The AI model is designed to ask for clarification when it's uncertain about a task, a practice Anthropic calls "reverse solicitation." This prevents the agent from making incorrect assumptions and potentially harmful actions, building user trust and ensuring better outcomes.
Anthropic employs a bifurcated product strategy. Claude Cowork is designed for simplicity to appeal to a broad, non-technical audience. In contrast, Claude Code is built with extensive customizability (skills, hooks, permissions) to satisfy expert engineers who love to "hack their tools."
To get the best results from an AI agent, provide it with a mechanism to verify its own output. For coding, this means letting it run tests or see a rendered webpage. This feedback loop is crucial, like allowing a painter to see their canvas instead of working blindfolded.
Claude Cowork is not a separate technology but a user-friendly interface built directly on the existing Claude Code agent and SDK. This strategy makes a powerful, technical tool accessible to a broader, non-technical audience, effectively expanding its total addressable market.
The creator of Claude Code expects users to "abuse" the new Cowork tool by using it in ways it wasn't designed for. This user-led discovery is seen as essential for finding a platform's true potential, much like how Uber emerged unexpectedly from the App Store.

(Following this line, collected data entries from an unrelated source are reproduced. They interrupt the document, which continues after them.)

-- ==== Sys2Proof/Laws/Bytes.lean ====
section
/-!
SUPPORT. Laws of the byte-order helpers, of the string splitter and of the operand bytes.
-/
namespace Sys2Proof

@[simp] theorem leNat_nil : leNat [] = 0 := rfl

@[simp] theorem leNat_cons (b : Byte) (bs : List Byte) : leNat (b :: bs) = b.toNat + 256 * leNat bs := rfl

@[simp] theorem length_leBytes (n v : Nat) : (leBytes n v).length = n := by
  induction n generalizing v with
  | zero => rfl
  | succ n ih => simp [leBytes, ih]

theorem leNat_lt (bs : List Byte) : leNat bs < 256 ^ bs.length := by
  induction bs with
  | nil => simp
  | cons b bs ih =>
    have hb : b.toNat < 256 := b.isLt
    simp only [leNat_cons, List.length_cons, Nat.pow_succ]
    omega

theorem leNat_leBytes (n v : Nat) : leNat (leBytes n v) = v % 256 ^ n := by
  induction n generalizing v with
  | zero => simp [leBytes, Nat.mod_one]
  | succ n ih =>
    have split : v % (256 * 256 ^ n) = v % 256 + 256 * (v / 256 % 256 ^ n) := Nat.mod_mul
    simp only [leBytes, leNat_cons, ih, BitVec.toNat_ofNat]
    rw [show 256 ^ (n + 1) = 256 * 256 ^ n from Nat.pow_succ'.trans rfl, split]

theorem leNat_leBytes_of_lt {n v : Nat} (h : v < 256 ^ n) : leNat (leBytes n v) = v := by
  rw [leNat_leBytes, Nat.mod_eq_of_lt h]

theorem leBytes_zero (n : Nat) : leBytes n 0 = List.replicate n 0#8 := by
  induction n with
  | zero => rfl
  | succ n ih => simp [leBytes, ih, List.replicate_succ]

/-- A 16-bit operand read back from its two bytes (R101). -/
@[simp] theorem s16_extract (v : S16) : s16 (v.extractLsb' 0 8) (v.extractLsb' 8 8) = v := by
  apply BitVec.eq_of_toNat_eq
  have := v.isLt
  simp only [s16, BitVec.toNat_append, BitVec.extractLsb'_toNat, Nat.shiftRight_zero]
  rw [← Nat.shiftLeft_add_eq_or_of_lt (Nat.mod_lt _ (by decide)), Nat.shiftLeft_eq, Nat.shiftRight_eq_div_pow]
  omega

/-- The two bytes of an operand that was read from two bytes (R101). -/
@[simp] theorem s16Bytes_s16 (lo hi : Byte) : s16Bytes (s16 lo hi) = [lo, hi] := by
  have hl := lo.isLt
  have hh := hi.isLt
  have hv : (s16 lo hi).toNat = hi.toNat * 256 + lo.toNat := by
    simp only [s16, BitVec.toNat_append]
    rw [← Nat.shiftLeft_add_eq_or_of_lt hl, Nat.shiftLeft_eq]
  simp only [s16Bytes, List.cons.injEq, and_true]
  constructor <;> apply BitVec.eq_of_toNat_eq <;>
    simp only [BitVec.extractLsb'_toNat, hv, Nat.shiftRight_eq_div_pow] <;> omega

@[simp] theorem length_s16Bytes (v : S16) : (s16Bytes v).length = 2 := rfl

/-! ## Strings -/

@[simp] theorem noNul_nil : noNul [] = true := rfl

@[simp] theorem noNul_cons (b : Byte) (s : List Byte) : noNul (b :: s) = (b != 0#8 && noNul s) := rfl

/-- A string without 0x00 is what stands before the first 0x00 (R103). -/
theorem splitNul_append {s : List Byte} (h : noNul s = true) (rest : List Byte) :
    splitNul (s ++ 0#8 :: rest) = some (s, rest) := by
  induction s with
  | nil => simp [splitNul]
  | cons b s ih =>
    simp only [noNul_cons, Bool.and_eq_true, bne_iff_ne, ne_eq] at h
    simp [splitNul, h.1, ih h.2]

/-- What the splitter answers, put together again, is what it was given; and the string holds no 0x00. -/
theorem splitNul_eq_some {bs s rest : List Byte} (h : splitNul bs = some (s, rest)) :
    bs = s ++ 0#8 :: rest ∧ noNul s = true := by
  induction bs generalizing s with
  | nil => cases h
  | cons b bs ih =>
    simp only [splitNul] at h
    split at h
    · rename_i hb
      cases h
      exact ⟨by simp [hb], rfl⟩
    · rename_i hb
      split at h
      · rename_i s' rest' heq
        cases h
        obtain ⟨h1, h2⟩ := ih heq
        exact ⟨by simp [h1], by simp [hb, h2]⟩
      · cases h

end Sys2Proof
end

Teams maintain a shared `Claude.md` text file in their Git repo. Anytime the AI errs, they add corrections or context to this file. This acts as a constantly improving, team-wide knowledge base that teaches the AI how to work correctly within their specific project, creating a compounding effect.
The creator of Claude Code's workflow is no longer about deep work on a single task. Instead, he kicks off multiple AI agents ("clods") in parallel and "tends" to them by reviewing plans and answering questions. This "multi-clotting" approach makes him more of a manager than a doer.
For experienced users of Claude Code, the most critical step is collaborating with the AI on its plan. Once the plan is solid, the subsequent code generation by a model like Opus 4.5 is so reliable that it can be auto-accepted. The developer's job becomes plan architect, not code monkey.
It's counterintuitive, but using a more expensive, intelligent model like Opus 4.5 can be cheaper than smaller models. Because the smarter model is more efficient and requires fewer interactions to solve a problem, it ends up using fewer tokens overall, offsetting its higher per-token price.